→ WHAT YOU ARE ASKED TO DO:
The response must consist of the lines below from the one with "outP : Option Nat := none" through the one with "structure Module where", exactly as they appear and with both ends kept.
*** Opening RECORDS ***
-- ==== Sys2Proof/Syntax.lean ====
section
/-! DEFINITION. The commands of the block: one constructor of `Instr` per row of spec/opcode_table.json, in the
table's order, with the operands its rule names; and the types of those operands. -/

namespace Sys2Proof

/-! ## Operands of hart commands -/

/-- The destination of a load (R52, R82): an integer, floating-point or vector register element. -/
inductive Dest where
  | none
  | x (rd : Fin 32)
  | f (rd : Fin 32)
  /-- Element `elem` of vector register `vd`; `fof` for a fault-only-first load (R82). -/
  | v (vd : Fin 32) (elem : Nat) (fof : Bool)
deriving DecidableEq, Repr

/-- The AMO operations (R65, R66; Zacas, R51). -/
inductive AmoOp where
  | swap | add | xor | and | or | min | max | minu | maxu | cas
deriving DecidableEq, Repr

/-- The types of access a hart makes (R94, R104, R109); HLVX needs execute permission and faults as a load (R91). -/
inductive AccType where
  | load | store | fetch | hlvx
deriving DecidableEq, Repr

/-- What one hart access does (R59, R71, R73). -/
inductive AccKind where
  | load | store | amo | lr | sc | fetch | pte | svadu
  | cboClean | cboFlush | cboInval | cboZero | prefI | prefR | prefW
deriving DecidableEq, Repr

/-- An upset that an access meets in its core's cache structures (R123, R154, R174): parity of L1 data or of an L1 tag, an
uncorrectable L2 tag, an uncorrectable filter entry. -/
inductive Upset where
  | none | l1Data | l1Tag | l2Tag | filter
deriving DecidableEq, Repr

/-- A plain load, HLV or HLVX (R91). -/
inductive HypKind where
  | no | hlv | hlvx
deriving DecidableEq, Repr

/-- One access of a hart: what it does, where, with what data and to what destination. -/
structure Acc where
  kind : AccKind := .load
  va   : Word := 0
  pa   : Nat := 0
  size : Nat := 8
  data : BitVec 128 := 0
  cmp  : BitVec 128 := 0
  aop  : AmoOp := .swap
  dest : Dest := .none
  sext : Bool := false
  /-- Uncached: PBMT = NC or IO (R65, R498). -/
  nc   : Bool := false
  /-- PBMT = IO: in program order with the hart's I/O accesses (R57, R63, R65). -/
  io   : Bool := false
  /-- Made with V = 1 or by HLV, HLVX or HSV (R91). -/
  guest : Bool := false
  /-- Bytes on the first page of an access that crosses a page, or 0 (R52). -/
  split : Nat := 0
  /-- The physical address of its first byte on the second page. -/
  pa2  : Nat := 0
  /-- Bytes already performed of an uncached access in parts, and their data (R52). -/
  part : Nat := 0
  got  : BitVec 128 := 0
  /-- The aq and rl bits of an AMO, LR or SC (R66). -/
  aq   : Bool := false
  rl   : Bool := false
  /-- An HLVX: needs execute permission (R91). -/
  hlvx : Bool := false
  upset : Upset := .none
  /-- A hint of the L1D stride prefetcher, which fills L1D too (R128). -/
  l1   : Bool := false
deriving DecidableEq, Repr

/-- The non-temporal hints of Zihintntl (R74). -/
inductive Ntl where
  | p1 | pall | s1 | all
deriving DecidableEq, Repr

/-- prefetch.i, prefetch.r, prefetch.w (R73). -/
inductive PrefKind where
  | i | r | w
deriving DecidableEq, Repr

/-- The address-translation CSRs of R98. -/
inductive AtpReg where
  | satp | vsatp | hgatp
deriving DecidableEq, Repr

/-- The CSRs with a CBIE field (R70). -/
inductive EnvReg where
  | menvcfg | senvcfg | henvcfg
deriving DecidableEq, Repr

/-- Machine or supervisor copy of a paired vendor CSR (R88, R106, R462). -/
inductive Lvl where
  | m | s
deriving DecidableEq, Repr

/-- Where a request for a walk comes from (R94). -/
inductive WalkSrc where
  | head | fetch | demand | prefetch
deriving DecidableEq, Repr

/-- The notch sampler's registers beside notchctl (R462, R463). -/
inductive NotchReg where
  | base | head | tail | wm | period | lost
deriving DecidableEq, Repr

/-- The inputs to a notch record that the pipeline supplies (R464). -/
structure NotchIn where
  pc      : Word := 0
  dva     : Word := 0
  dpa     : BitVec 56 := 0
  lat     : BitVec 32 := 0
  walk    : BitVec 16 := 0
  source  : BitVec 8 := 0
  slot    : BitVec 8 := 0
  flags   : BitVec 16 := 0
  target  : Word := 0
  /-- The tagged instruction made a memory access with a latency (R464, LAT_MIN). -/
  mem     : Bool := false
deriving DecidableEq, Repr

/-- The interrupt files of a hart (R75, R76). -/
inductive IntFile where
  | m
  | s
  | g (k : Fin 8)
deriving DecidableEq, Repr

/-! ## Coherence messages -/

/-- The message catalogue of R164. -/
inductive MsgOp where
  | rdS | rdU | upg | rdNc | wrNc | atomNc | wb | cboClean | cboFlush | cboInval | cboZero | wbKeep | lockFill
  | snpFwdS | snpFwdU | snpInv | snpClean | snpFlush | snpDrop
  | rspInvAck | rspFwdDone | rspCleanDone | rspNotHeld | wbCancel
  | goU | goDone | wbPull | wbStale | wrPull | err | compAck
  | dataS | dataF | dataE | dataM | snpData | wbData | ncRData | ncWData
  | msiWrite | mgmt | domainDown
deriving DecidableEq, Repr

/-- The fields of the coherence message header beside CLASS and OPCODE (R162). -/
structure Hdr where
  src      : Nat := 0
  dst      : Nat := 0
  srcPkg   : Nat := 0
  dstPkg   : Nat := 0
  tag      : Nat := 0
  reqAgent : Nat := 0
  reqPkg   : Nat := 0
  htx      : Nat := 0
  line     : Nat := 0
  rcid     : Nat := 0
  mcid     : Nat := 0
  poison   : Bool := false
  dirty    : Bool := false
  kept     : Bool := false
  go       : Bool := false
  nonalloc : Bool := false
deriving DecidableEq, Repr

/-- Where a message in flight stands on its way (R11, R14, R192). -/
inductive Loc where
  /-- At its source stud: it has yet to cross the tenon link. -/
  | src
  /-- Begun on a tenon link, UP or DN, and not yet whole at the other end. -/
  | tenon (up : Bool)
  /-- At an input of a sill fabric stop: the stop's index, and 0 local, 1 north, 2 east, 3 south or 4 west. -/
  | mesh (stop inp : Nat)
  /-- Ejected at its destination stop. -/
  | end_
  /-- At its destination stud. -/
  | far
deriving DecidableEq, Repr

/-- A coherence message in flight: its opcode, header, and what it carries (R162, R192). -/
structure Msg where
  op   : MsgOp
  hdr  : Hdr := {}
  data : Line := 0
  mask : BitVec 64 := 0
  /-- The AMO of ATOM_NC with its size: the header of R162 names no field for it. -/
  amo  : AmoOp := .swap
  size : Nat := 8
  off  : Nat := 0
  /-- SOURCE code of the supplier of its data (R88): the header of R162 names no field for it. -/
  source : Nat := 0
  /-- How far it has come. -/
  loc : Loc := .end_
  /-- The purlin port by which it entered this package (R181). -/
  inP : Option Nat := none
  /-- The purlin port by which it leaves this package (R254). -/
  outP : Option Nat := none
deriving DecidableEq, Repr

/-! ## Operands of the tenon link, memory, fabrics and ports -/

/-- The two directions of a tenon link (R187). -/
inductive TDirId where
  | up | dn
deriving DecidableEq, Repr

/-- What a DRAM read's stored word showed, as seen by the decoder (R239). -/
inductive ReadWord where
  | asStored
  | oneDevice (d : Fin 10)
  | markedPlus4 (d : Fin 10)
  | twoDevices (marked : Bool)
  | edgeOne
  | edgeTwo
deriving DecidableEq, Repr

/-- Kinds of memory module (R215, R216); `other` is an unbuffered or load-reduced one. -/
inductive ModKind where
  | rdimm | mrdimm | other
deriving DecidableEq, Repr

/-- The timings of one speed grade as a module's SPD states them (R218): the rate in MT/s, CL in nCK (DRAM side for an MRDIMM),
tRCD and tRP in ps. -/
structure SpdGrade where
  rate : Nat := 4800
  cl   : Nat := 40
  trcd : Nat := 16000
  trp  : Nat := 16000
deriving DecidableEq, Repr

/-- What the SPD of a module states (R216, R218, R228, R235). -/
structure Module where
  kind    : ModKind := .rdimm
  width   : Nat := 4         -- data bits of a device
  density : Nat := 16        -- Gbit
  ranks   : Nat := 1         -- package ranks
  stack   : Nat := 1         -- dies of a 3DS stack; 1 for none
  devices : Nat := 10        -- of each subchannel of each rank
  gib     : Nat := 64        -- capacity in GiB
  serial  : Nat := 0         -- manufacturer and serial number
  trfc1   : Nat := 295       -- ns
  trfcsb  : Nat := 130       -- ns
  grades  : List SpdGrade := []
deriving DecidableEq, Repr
*** Closing RECORDS ***
→ REPLY:
  outP : Option Nat := none
deriving DecidableEq, Repr

/-! ## Operands of the tenon link, memory, fabrics and ports -/

/-- The two directions of a tenon link (R187). -/
inductive TDirId where
  | up | dn
deriving DecidableEq, Repr

/-- What a DRAM read's stored word showed, as seen by the decoder (R239). -/
inductive ReadWord where
  | asStored
  | oneDevice (d : Fin 10)
  | markedPlus4 (d : Fin 10)
  | twoDevices (marked : Bool)
  | edgeOne
  | edgeTwo
deriving DecidableEq, Repr

/-- Kinds of memory module (R215, R216); `other` is an unbuffered or load-reduced one. -/
inductive ModKind where
  | rdimm | mrdimm | other
deriving DecidableEq, Repr

/-- The timings of one speed grade as a module's SPD states them (R218): the rate in MT/s, CL in nCK (DRAM side for an MRDIMM),
tRCD and tRP in ps. -/
structure SpdGrade where
  rate : Nat := 4800
  cl   : Nat := 40
  trcd : Nat := 16000
  trp  : Nat := 16000
deriving DecidableEq, Repr

/-- What the SPD of a module states (R216, R218, R228, R235). -/
structure Module where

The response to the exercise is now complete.